[Dataset entries]
☆ ☆ ☆

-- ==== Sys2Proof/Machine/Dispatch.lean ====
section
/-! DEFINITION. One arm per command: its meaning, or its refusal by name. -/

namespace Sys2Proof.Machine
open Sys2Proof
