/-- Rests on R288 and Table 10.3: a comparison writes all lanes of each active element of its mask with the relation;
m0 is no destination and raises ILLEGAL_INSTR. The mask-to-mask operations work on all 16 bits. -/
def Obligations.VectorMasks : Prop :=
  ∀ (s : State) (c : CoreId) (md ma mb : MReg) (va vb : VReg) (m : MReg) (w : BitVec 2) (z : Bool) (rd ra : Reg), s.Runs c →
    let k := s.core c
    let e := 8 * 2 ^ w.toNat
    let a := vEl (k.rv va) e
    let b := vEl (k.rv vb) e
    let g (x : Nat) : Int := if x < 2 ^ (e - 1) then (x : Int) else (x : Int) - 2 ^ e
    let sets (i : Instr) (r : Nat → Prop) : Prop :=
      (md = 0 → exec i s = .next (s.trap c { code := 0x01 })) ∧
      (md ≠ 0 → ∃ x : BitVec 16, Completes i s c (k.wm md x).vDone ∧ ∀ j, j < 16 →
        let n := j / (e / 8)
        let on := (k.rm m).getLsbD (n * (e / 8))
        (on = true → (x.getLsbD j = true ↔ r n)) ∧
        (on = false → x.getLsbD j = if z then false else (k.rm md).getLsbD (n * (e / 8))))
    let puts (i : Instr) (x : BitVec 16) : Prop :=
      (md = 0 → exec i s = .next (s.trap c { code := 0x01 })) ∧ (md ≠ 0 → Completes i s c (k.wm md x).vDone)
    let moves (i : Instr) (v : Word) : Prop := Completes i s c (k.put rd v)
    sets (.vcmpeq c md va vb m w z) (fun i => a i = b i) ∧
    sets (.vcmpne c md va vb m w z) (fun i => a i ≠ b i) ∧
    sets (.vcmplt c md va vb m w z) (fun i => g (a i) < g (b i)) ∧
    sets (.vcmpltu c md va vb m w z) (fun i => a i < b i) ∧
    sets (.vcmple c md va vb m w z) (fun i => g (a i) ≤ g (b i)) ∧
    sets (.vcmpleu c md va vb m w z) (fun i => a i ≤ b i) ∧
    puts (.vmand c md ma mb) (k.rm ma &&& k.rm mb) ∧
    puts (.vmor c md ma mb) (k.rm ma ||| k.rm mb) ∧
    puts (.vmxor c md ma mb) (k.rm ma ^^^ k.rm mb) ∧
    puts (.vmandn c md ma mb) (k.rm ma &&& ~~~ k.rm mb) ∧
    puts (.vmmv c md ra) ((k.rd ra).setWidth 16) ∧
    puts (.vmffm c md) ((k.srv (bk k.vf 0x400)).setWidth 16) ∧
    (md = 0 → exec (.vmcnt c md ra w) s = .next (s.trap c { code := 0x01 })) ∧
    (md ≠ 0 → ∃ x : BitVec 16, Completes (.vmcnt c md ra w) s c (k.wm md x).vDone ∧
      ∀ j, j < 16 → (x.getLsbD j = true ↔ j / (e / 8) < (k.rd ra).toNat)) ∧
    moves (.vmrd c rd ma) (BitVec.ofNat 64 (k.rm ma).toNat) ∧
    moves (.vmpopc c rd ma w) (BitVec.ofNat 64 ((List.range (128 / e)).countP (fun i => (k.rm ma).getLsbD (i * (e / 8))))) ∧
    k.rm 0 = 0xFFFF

☆ ☆ ☆

• **Task**
For every entry above, write out an exact copy.

• **Written reply**
-- ==== Sys2Proof/Machine/Dispatch.lean ====
section
/-! DEFINITION. One arm per command: its meaning, or its refusal by name. -/

namespace Sys2Proof.Machine
open Sys2Proof
/-- Rests on R288 and Table 10.3: a comparison writes all lanes of each active element of its mask with the relation;
m0 is no destination and raises ILLEGAL_INSTR. The mask-to-mask operations work on all 16 bits. -/
def Obligations.VectorMasks : Prop :=
  ∀ (s : State) (c : CoreId) (md ma mb : MReg) (va vb : VReg) (m : MReg) (w : BitVec 2) (z : Bool) (rd ra : Reg), s.Runs c →
    let k := s.core c
    let e := 8 * 2 ^ w.toNat
    let a := vEl (k.rv va) e
    let b := vEl (k.rv vb) e
    let g (x : Nat) : Int := if x < 2 ^ (e - 1) then (x : Int) else (x : Int) - 2 ^ e
    let sets (i : Instr) (r : Nat → Prop) : Prop :=
      (md = 0 → exec i s = .next (s.trap c { code := 0x01 })) ∧
      (md ≠ 0 → ∃ x : BitVec 16, Completes i s c (k.wm md x).vDone ∧ ∀ j, j < 16 →
        let n := j / (e / 8)
        let on := (k.rm m).getLsbD (n * (e / 8))
        (on = true → (x.getLsbD j = true ↔ r n)) ∧
        (on = false → x.getLsbD j = if z then false else (k.rm md).getLsbD (n * (e / 8))))
    let puts (i : Instr) (x : BitVec 16) : Prop :=
      (md = 0 → exec i s = .next (s.trap c { code := 0x01 })) ∧ (md ≠ 0 → Completes i s c (k.wm md x).vDone)
    let moves (i : Instr) (v : Word) : Prop := Completes i s c (k.put rd v)
    sets (.vcmpeq c md va vb m w z) (fun i => a i = b i) ∧
    sets (.vcmpne c md va vb m w z) (fun i => a i ≠ b i) ∧
    sets (.vcmplt c md va vb m w z) (fun i => g (a i) < g (b i)) ∧
    sets (.vcmpltu c md va vb m w z) (fun i => a i < b i) ∧
    sets (.vcmple c md va vb m w z) (fun i => g (a i) ≤ g (b i)) ∧
    sets (.vcmpleu c md va vb m w z) (fun i => a i ≤ b i) ∧
    puts (.vmand c md ma mb) (k.rm ma &&& k.rm mb) ∧
    puts (.vmor c md ma mb) (k.rm ma ||| k.rm mb) ∧
    puts (.vmxor c md ma mb) (k.rm ma ^^^ k.rm mb) ∧
    puts (.vmandn c md ma mb) (k.rm ma &&& ~~~ k.rm mb) ∧
    puts (.vmmv c md ra) ((k.rd ra).setWidth 16) ∧
    puts (.vmffm c md) ((k.srv (bk k.vf 0x400)).setWidth 16) ∧
    (md = 0 → exec (.vmcnt c md ra w) s = .next (s.trap c { code := 0x01 })) ∧
    (md ≠ 0 → ∃ x : BitVec 16, Completes (.vmcnt c md ra w) s c (k.wm md x).vDone ∧
      ∀ j, j < 16 → (x.getLsbD j = true ↔ j / (e / 8) < (k.rd ra).toNat)) ∧
    moves (.vmrd c rd ma) (BitVec.ofNat 64 (k.rm ma).toNat) ∧
    moves (.vmpopc c rd ma w) (BitVec.ofNat 64 ((List.range (128 / e)).countP (fun i => (k.rm ma).getLsbD (i * (e / 8))))) ∧
    k.rm 0 = 0xFFFF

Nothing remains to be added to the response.